Thursday, October 18, 2007

Three Days of Peace, Love and Earmarks

The Senate voted Thursday to strip $1 million in federal funding for a museum at the site of the 1969 Woodstock music festival.

From The Politico:

Community leaders in upstate New York are building a $100 million museum there and sought money from the Labor, Health and Human Services and Education appropriations bill.

Sen. Charles Schumer (D-N.Y.) attempted to defend the earmark Thursday, but he failed, surprising even some critics of the project.

The Senate first rejected a motion to table the amendment, 42-52, shifting the $1 million earmark into the Maternal and Child Health Block Grant program. Five Democrats — Evan Bayh of Indiana, Russ Feingold of Wisconsin, Mary L. Landrieu of Louisiana, Claire McCaskill of Missouri and Jim Webb of Virginia — joined the entire Senate Republican Conference, including its reputed king of pork, Ted Stevens of Alaska, to oppose the Woodstock funding.

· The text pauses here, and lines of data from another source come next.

/-- A read of a bridge register (R469): its value, and the state after the read. -/
def bridgeRead (s : State) (pkg off : Nat) : Nat × State :=
  let s := if off == 0x0118 then latchLt s pkg else s
  let p := s.pkg pkg
  let b := p.bridge
  let v : Nat :=
    if 0x1000 ≤ off && off < 0x2000 then
      ((tget b.evlog ((off - 0x1000) / 32)).map fun e => e.bits / 2 ^ (8 * (off % 32)) % 2 ^ 64).getD 0
    else if 0x2000 ≤ off && off < 0x2020 then b.attnonce.toNat / 2 ^ (8 * (off - 0x2000)) % 2 ^ 64
    else if 0x2100 ≤ off && off < 0x215C then listWord b.attReport (off - 0x2100)
    else if 0x2200 ≤ off && off < 0x35D4 then listWord b.attSig (off - 0x2200)
    else if 0x3800 ≤ off && off < 0x383C then listWord (hssPublicKey pkg) (off - 0x3800)
    else if 0x0118 ≤ off && off ≤ 0x0130 then b.ltdata.toNat / 2 ^ (8 * (off - 0x0118)) % 2 ^ 64
    else match off with
      | 0x0008 => b.bootState.toNat + b.bootFail.toNat * 2 ^ 8
      | 0x0010 => b.ctxbase.toNat
      | 0x0018 => b.grpbase.toNat
      | 0x0020 => b.qdbase.toNat
      | 0x0028 => b.commbase.toNat
      | 0x0038 => b2n b.commit.isSome
      | 0x0040 => b.settle.toNat
      | 0x0048 => b.mirrto.toNat
      | 0x0050 => b.commto.toNat
      | 0x0058 => b.scrub.toNat
      | 0x0060 => b.plim.toNat
      | 0x0068 => b2n b.master + 2 * b2n b.unsync
      | 0x0070 => b.ptasks.toNat
      | 0x0078 => b.pmsgs.toNat
      | 0x0080 => b.pstores.toNat
      | 0x0100 => b.mgaddr.toNat
      | 0x0110 => b.ltidx.toNat
      | 0x0200 => b.evnext.toNat
      | 0x0208 => b.evread.toNat
      | 0x2028 => b.attState.toNat + (if b.attState == 2 then b.attIndex.toNat * 2 ^ 32 else 0)
      | _ => 0
  if off == 0x0108 then mgRead s pkg else (v, s)

/-- MANAGEMENT_REGISTER_WRITE (R469, R463): the host writes 8 bytes to the bridge window; where they are not aligned the write is discarded and logged. -/
def execManagementRegisterWrite (pkg off : Nat) (w : BitVec 64) (s : State) : Host.Outcome State Fault Refusal :=
  .next (
    if !hostReaches s pkg || 0x10000 ≤ off then s
    else if off % 8 == 0 then bridgeWrite (kblGood s pkg) pkg off w
    else mgDiscard (kblGood s pkg) pkg (word off))

/-- COMMIT_WRITE (R470, R463): the host writes COMMIT. -/
def execCommitWrite (pkg : Nat) (w : BitVec 64) (s : State) : Host.Outcome State Fault Refusal :=
  .next (if hostReaches s pkg then commitWrite (kblGood s pkg) pkg w else s)

/-- COMMIT_COMPLETE (R470, R263): every unit has dropped its copy of the entry and reread it; while it cannot be read BUSY stays. A queue's entries
count from 0 again. -/
def execCommitComplete (pkg : Nat) (s : State) : Host.Outcome State Fault Refusal :=
  .next (match (s.pkg pkg).bridge.commit with
    | none => s
    | some w =>
      let kind := w.toNat / 2 ^ 62
      let i := w.toNat % 2 ^ 14
      let fresh := dropCopies s pkg (· == entryKey kind i)
      if entryWaits fresh pkg kind i then s
      else
      let s := noteEntry (fresh.modBridge pkg fun b => { b with commit := none }) pkg kind i
      if w.toNat / 2 ^ 62 == 1 then
        s.modQueue pkg (w.toNat % 2 ^ 14) fun x => { x with next := 0, waiting := [], cancels := [], header := none }
      else s)

/-- LOSTCLR_WRITE (R469, R100, R463): the host writes LOSTCLR. -/
def execLostclrWrite (pkg : Nat) (w : BitVec 64) (s : State) : Host.Outcome State Fault Refusal :=
  .next (if hostReaches s pkg then lostClear (kblGood s pkg) pkg w else s)

/-- CHSTAT_WRITE (R471, R97). -/
def execChstatWrite (ep : Nat) (w : BitVec 64) (s : State) : Host.Outcome State Fault Refusal :=
  .next (if isCore ep && epKind ep == 1 then chstatWrite s ep w else s)

/-- COUNTER_READ_CLEAR (R471): the host reads MGDATA. -/
def execCounterReadClear (pkg : Nat) (s : State) : Host.Outcome State Fault Refusal :=
  .next (if hostReaches s pkg then let (v, s) := mgRead (kblGood s pkg) pkg; s.modPkg pkg fun p => { p with hostValue := v } else s)

/-- EVREAD_WRITE (R472, R463): the host writes EVREAD. -/
def execEvreadWrite (pkg : Nat) (w : BitVec 64) (s : State) : Host.Outcome State Fault Refusal :=
  .next (if hostReaches s pkg then (kblGood s pkg).modBridge pkg fun b => { b with evread := BitVec.ofNat 32 w.toNat } else s)

/-- The log has room for the next entry (R472). -/
def logRoom (b : Bridge) : Bool := (b.evnext - b.evread).toNat < 128

/-- An entry takes its place in the log (R472). -/
def placeEvent (b : Bridge) (e : Event) : Bridge :=
  { b with evlog := tput (e.seq.toNat % 128) e b.evlog, evnext := b.evnext + 1, gap := none }

/-- EVENT_LOG_PLACE (R462, R472): the k-th event of the store is placed where it is the next in sequence and there is room. -/
def execEventLogPlace (pkg k : Nat) (s : State) : Host.Outcome State Fault Refusal :=
  .next (
    let b := (s.pkg pkg).bridge
    match b.events[k]? with
    | some e =>
      if e.seq == b.evnext && logRoom b then
        noteDropped (s.modBridge pkg fun b => placeEvent { b with events := dropAt k b.events } e) pkg
      else s
    | none => s)

/-- EVENT_GAP_TIMEOUT (R462): the number that the log awaits is missing; after 1 ms a LOST entry with count 0 fills the gap. -/
def execEventGapTimeout (pkg : Nat) (s : State) : Host.Outcome State Fault Refusal :=
  .next (
    let b := (s.pkg pkg).bridge
    let now := (s.pkgNow pkg).toNat
    if b.events.isEmpty || b.events.any (fun e => e.seq == b.evnext) then s
    else match b.gap with
      | none => s.modBridge pkg fun b => { b with gap := some now }
      | some t =>
        if t + 1000000 ≤ now && logRoom b then
          s.modBridge pkg fun b => placeEvent b ⟨1, 0, bridgeEp pkg, 255, s.pkgNow pkg, 0, b.evnext⟩
        else s)

/-- The aperture regions of R464, and what an offset in them names. -/
inductive Aperture where
  | bridge (off : Nat)
  | staging (off : Nat)
  | entries (off : Nat)
  | cancels (off : Nat)
  | spad (e : EP) (off : Nat)
  | dram (pa : Nat)
  | none
  deriving DecidableEq, Repr

/-- The region of a host access of n bytes (R464): none where it is unmapped. -/
def apertureOf (s : State) (pkg off n : Nat) : Aperture :=
  if off + n ≤ 0x10000 then .bridge off
  else if 0x400000 ≤ off && off + n ≤ 0x800000 then .staging (off - 0x400000)
  else if 0x100000000 ≤ off && off + n ≤ 0x100100000 then .entries (off - 0x100000000)
  else if 0x100100000 ≤ off && off + n ≤ 0x100120000 then .cancels (off - 0x100100000)
  else if 0x400000000000 ≤ off && off + n ≤ 0x400800000000 then
    let x := off - 0x400000000000
    let e := pkg * 2 ^ 14 + x / 2 ^ 21
    let o := x % 2 ^ 21
    if isCore e && (s.core? e).isSome && o + n ≤ spadSize e && xbBytes (s.core e) ≤ o then .spad e o else .none
  else if 0x800000000000 ≤ off && off + n ≤ 0xC00000000000 then
    let pa := pkg * 2 ^ 46 + (off - 0x800000000000)
    if populated pa n && (s.pkg pkg).bridge.bootState == 5 then .dram pa else .none
  else .none

/-- A data-window write leaves as pieces (R136, R466): VC1, without a context, in the order of arrival. -/
def hostPieces (s : State) (pkg : Nat) (e : EP) (a : Nat) (dram : Bool) (bs : List (BitVec 8)) : State :=
  let gw := hostGwEp pkg
  let n := (s.pkg pkg).hostWrites
  let s := (collPieces a bs.length).foldl (fun s (o, m) =>
    s.send gw (if dram then homeOf (a + o) else e) 1 ⟨gw, 0, 0, 0, 0, 0, n, 0⟩ ⟨never, 0, pkg⟩
      (.pieceWrite 0 ⟨if dram then homeOf (a + o) else e, a + o, none, dram, true, 0, none, false⟩ (some ((bs.drop o).take m)) m [] gw)) s
  s.modPkg pkg fun p => { p with hostWrites := p.hostWrites + 1 }

/-- HOST_DATA_WRITE (R464, R466, R469, R474): the host writes n bytes at an aperture offset. -/
def execHostDataWrite (pkg off n data : Nat) (s : State) : Host.Outcome State Fault Refusal :=
  if !hostReaches s pkg then .next s
  else
    let s := kblGood s pkg
    let bs := leBytes n data
    match apertureOf s pkg off n with
    | .bridge o => .next (if n == 8 && o % 8 == 0 then bridgeWrite s pkg o (word data) else mgDiscard s pkg (word o))
    | .staging o => .next (
        let st := (s.pkg pkg).bridge.bootState
        if st == 1 || st == 4 then s.modPkg pkg fun p => { p with staging := mputs o bs p.staging } else s)
    | .entries o => execHostQueueEntryWrite pkg o n (BitVec.ofNat 512 data) s
    | .cancels o => execHostCancelWrite pkg o n (word data) s
    | .spad e o => .next (hostPieces s pkg e o false bs)
    | .dram pa => .next (hostPieces s pkg 0 pa true bs)
    | .none => .next (hostDiscard s pkg off)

Senators then approved the amendment on a voice vote.

Schumer, as lonely as Charlie Brown, was the only senator to speak on Woodstock’s behalf.

“This is the largest economic program in one of our poorest counties,” he said, detailing how the rest of the $100 million project would be funded by private sources and the New York state government.

“It is a whole complex devoted to history in America from 1945 to the present," he explained. “If you believe in helping counties, if you believe that every one of us wants the federal government to not just pass broad-brush programs, but to help individual needs in our states ... this is the project.”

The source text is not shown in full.